So for fluent bit configuration, you need to set the Use_Kubelet to true to enable this feature.

DaemonSet config Example:

---
apiVersion: apps/v1
kind: DaemonSet
metadata:
  name: fluentbit
  namespace: fluentbit-system
  labels:
    app.kubernetes.io/name: fluentbit
spec:
  selector:
    matchLabels:
      name: fluentbit
  template:
    metadata:
      labels:
        name: fluentbit
    spec:
      serviceAccountName: fluentbitds
      containers:
        - name: fluent-bit
          imagePullPolicy: Always
          image: fluent/fluent-bit:latest
          volumeMounts:
            - name: varlog
              mountPath: /var/log
            - name: varlibdockercontainers
              mountPath: /var/lib/docker/containers
              readOnly: true
            - name: fluentbit-config
              mountPath: /fluent-bit/etc/
          resources:
            limits:
              memory: 1500Mi
            requests:
              cpu: 500m
              memory: 500Mi
      hostNetwork: true
      dnsPolicy: ClusterFirstWithHostNet
      volumes:
        - name: varlog
          hostPath:
            path: /var/log
        - name: varlibdockercontainers
          hostPath:
            path: /var/lib/docker/containers
        - name: fluentbit-config
          configMap:
            name: fluentbit-config

The key point is to set hostNetwork to true and dnsPolicy to ClusterFirstWithHostNet that fluent bit DaemonSet could call Kubelet locally. Otherwise it could not resolve the dns for kubelet.

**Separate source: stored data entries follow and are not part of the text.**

theorem test_txStx : after (exec .txStx (sending ⟨.stx, 0, 2, 0, 0⟩ [1])) (fun t => (t.tx.phase, t.env.txs)) =
    some (.hi, [⟨0x02, 1⟩]) := by decide
theorem test_txStx_empty : after (exec .txStx (sending ⟨.stx, 0, 0, 0, 0⟩ [1])) (·.tx.phase) = some .etx := by decide
theorem test_txHi : after (exec .txHi (sending ⟨.hi, 0, 2, 0, 0⟩ [1])) (fun t => (t.tx, t.env.txs)) =
    some (⟨.lo, 0, 2, 0x41, 0x18⟩, [⟨0x4B, 1⟩]) := by decide
theorem test_txHi_fails : after (exec .txHi (sending ⟨.hi, 0, 2, 0, 0⟩ [2])) (fun t => (ending t, t.tx.acc)) =
    some ((.idle, false, 0, .transport), 0x18) := by decide
theorem test_txLo : after (exec .txLo (sending ⟨.lo, 0, 2, 0x41, 0x18⟩ [1])) (fun t => (t.tx, t.env.txs)) =
    some (⟨.hi, 1, 2, 0x41, 0x18⟩, [⟨0x1E, 1⟩]) := by decide
theorem test_txLo_last : after (exec .txLo (sending ⟨.lo, 1, 2, 0x42, 0xA5⟩ [1])) (fun t => (t.tx, t.env.txs)) =
    some (⟨.etx, 1, 2, 0x42, 0xA5⟩, [⟨0x2D, 1⟩]) := by decide
theorem test_txEtx : after (exec .txEtx (sending ⟨.etx, 1, 2, 0x42, 0xA5⟩ [1])) (fun t => (t.tx.phase, t.env.txs)) =
    some (.chi, [⟨0x03, 1⟩]) := by decide
theorem test_txChi : after (exec .txChi (sending ⟨.chi, 1, 2, 0x42, 0xA5⟩ [1])) (fun t => (t.tx.phase, t.env.txs)) =
    some (.clo, [⟨0xA5, 1⟩]) := by decide
theorem test_txClo : after (exec .txClo (sending ⟨.clo, 1, 2, 0x42, 0xA5⟩ [1])) (fun t => (ending t, t.env.txs)) =
    some ((.idle, true, 0, .none), [⟨0x5A, 1⟩]) := by decide
theorem test_txStep_fails : after (exec .txStep (sending ⟨.hi, 1, 2, 0x41, 0x18⟩ [0]))
    (fun t => (ending t, t.env.txs)) = some ((.idle, false, 0, .transport), [⟨0x4B, 0⟩]) := by decide
theorem test_txFail : after (exec .txFail (sending ⟨.lo, 0, 2, 0, 0⟩ [])) ending =
    some (.idle, false, 0, .transport) := by decide
theorem test_txDone : after (exec .txDone (sending ⟨.clo, 0, 2, 0, 0⟩ [])) ending = some (.idle, true, 0, .none) := by
  decide

theorem test_rxPoll_skip : after (exec .rxPoll (receiving rxIdle [200] [1] [0x55, 0x02]))
    (fun t => (t.mode, t.rx, t.env.rxBytes)) = some (.recv, rxIdle, [0x02]) := by decide
theorem test_rxPoll_timeout : after (exec .rxPoll (receiving rxIdle [201] [0] [0x02])) (fun t => (ending t, t.env.rxBytes)) =
    some ((.idle, false, 0, .timeout), [0x02]) := by decide
theorem test_rxSkip : after (exec (.rxSkip 0x03) (receiving rxIdle [] [] [])) (·.rx) = some rxIdle := by decide
theorem test_rxWait : after (exec (.rxWait 200) (receiving rxIdle [] [] [])) (·.mode) = some .recv := by decide
theorem test_rxTimeout : after (exec (.rxTimeout 201) (receiving rxIdle [] [] [])) ending =
    some (.idle, false, 0, .timeout) := by decide
theorem test_rxStx : after (exec (.rxStx 50) (receiving (rxAt true .lo 1 4 0x18 8) [] [] [])) (·.rx) =
    some ⟨true, false, .hi, 0, 4, 0x00, 50, 8, 100⟩ := by decide
theorem test_rxEtx : after (exec .rxEtx (receiving (rxAt false .hi 2 0x42 0xA5 8) [] [] [])) (·.rx) =
    some (rxAt true .hi 2 0x42 0xA5 8) := by decide
theorem test_rxNibhi : after (exec (.rxNibhi 0x4) (receiving (rxAt false .hi 0 0xFF 0 8) [] [] [])) (·.rx) =
    some (rxAt false .lo 0 0x04 0 8) := by decide
theorem test_rxNiblo : after (exec (.rxNiblo 0x1) (receiving (rxAt false .lo 0 0x04 0 8) [] [] []))
    (fun t => (t.rx, t.out)) = some (rxAt false .hi 1 0x41 0x18 8, [(0, 0x41)]) := by decide
theorem test_rxPay : after (exec .rxPay (receiving (rxAt false .hi 0 0x41 0 8) [] [] []))
    (fun t => (t.rx, t.out)) = some (rxAt false .hi 1 0x41 0x18 8, [(0, 0x41)]) := by decide
theorem test_rxOvf : after (exec .rxOvf (receiving (rxAt false .hi 1 0x42 0x18 1) [] [] []))
    (fun t => (ending t, t.out)) = some ((.idle, false, 0, .overflow), []) := by decide
theorem test_rxChk : after (exec .rxChk (receiving (rxAt true .hi 2 0xA5 0xA5 8) [] [] [])) ending =
    some (.idle, true, 2, .none) := by decide
theorem test_rxChk_unequal : after (exec .rxChk (receiving (rxAt true .hi 1 0x19 0x18 8) [] [] [])) ending =
    some (.idle, false, 0, .checksum) := by decide
theorem test_rxBad : after (exec (.rxBad 0x1F) (receiving (rxAt false .lo 0 4 0 8) [] [] [])) ending =
    some (.idle, false, 0, .corrupt) := by decide

theorem test_stx : after (exec .stx (receiving rxIdle [] [] [])) (·.rx) = some ⟨true, false, .hi, 0, 0, 0, 0, 8, 100⟩ := by
  decide
theorem test_etx_idle : after (exec .etx (receiving rxIdle [] [] [])) (·.rx) = some rxIdle := by decide
theorem test_nib4 : after (exec .nib4 (receiving (rxAt false .hi 0 0 0 8) [] [] [])) (·.rx) =
    some (rxAt false .lo 0 0x04 0 8) := by decide
theorem test_nib1 : after (exec .nib1 (receiving (rxAt false .lo 0 0x04 0 8) [] [] [])) (·.rx) =
    some (rxAt false .hi 1 0x41 0x18 8) := by decide
theorem test_nib_codes : ∀ p ∈ [(Instr.nib0, (0x00 : Byte)), (.nib2, 0x02), (.nib3, 0x03), (.nib5, 0x05), (.nib6, 0x06),
    (.nib7, 0x07), (.nib8, 0x08), (.nib9, 0x09), (.nibA, 0x0A), (.nibB, 0x0B), (.nibC, 0x0C), (.nibD, 0x0D), (.nibE, 0x0E),
    (.nibF, 0x0F)], after (exec p.1 (receiving (rxAt false .hi 0 0 0 8) [] [] [])) (fun t => (t.rx.phase, t.rx.cur)) =
    some (.lo, p.2) := by decide +kernel
/-- The unaligned end marker of 43_frame_receiver.md R221: nibble 8 completes the checksum 0x18. -/
theorem test_nib8_unaligned : after (exec .nib8 (receiving (rxAt true .lo 1 0x01 0x18 8) [] [] [])) ending =
    some (.idle, true, 1, .none) := by decide
theorem test_bad : after (exec (.bad 0x1F) (receiving (rxAt true .hi 0 0 0 8) [] [] [])) ending =
    some (.idle, false, 0, .corrupt) := by decide
theorem test_pair : after (exec (.pair 0x41) (receiving (rxAt false .hi 0 0 0 8) [] [] []))
    (fun t => (t.rx, t.out)) = some (rxAt false .hi 1 0x41 0x18 8, [(0, 0x41)]) := by decide
theorem test_frame : after (exec (.frame [0x41, 0x42]) (receiving rxIdle [] [] [])) (fun t => (ending t, t.out)) =
    some ((.idle, true, 2, .none), [(0, 0x41), (1, 0x42)]) := by decide +kernel
theorem test_frame_overflow : after (exec (.frame [0x41, 0x42]) (receiving (rxAt false .hi 0 0 0 1) [] [] []))
    (fun t => (ending t, t.env.rxBytes)) = some ((.idle, false, 0, .overflow), [0x03, 0xA5, 0x5A]) := by decide +kernel

/-- Operands outside their row's range run (log entry 19). -/
theorem test_raise_none : after (exec (.raise .none) (sending ⟨.stx, 0, 2, 0, 0⟩ []))
    (fun t => (t.mode, t.resOk, t.resLen, t.freeDraws)) = some (.idle, false, 0, 1) := by decide
theorem test_complete_zero : after (exec (.complete false 7) (receiving rxIdle [] [] [])) ending =
    some (.idle, true, 7, .none) := by decide
theorem test_crcSeq_long : after (exec (.crcSeq (List.replicate 256 0)) State.reset) (fun t => (t.mode, t.freeDraws)) =
    some (.idle, 1) := by decide +kernel
theorem test_bad_code : after (exec (.bad 0x4B) (receiving (rxAt false .hi 0 0 0 8) [] [] [])) (·.rx) =
    some (rxAt false .lo 0 0x04 0 8) := by decide
theorem test_rxSkip_stx : after (exec (.rxSkip 0x02) (receiving rxIdle [] [] [])) (·.rx) = some rxIdle := by decide
theorem test_rxBad_code : after (exec (.rxBad 0x4B) (receiving (rxAt false .hi 0 0 0 8) [] [] [])) ending =
    some (.idle, false, 0, .corrupt) := by decide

Now you are good to use this new feature!

Verify that the Use_Kubelet option is working

Basically you should see no difference about your experience for enriching your log files with Kubernetes metadata.

To check if Fluent Bit is using the kubelet, you can check fluent bit logs and there should be a log like this:

[ info] [filter:kubernetes:kubernetes.0] testing connectivity with Kubelet...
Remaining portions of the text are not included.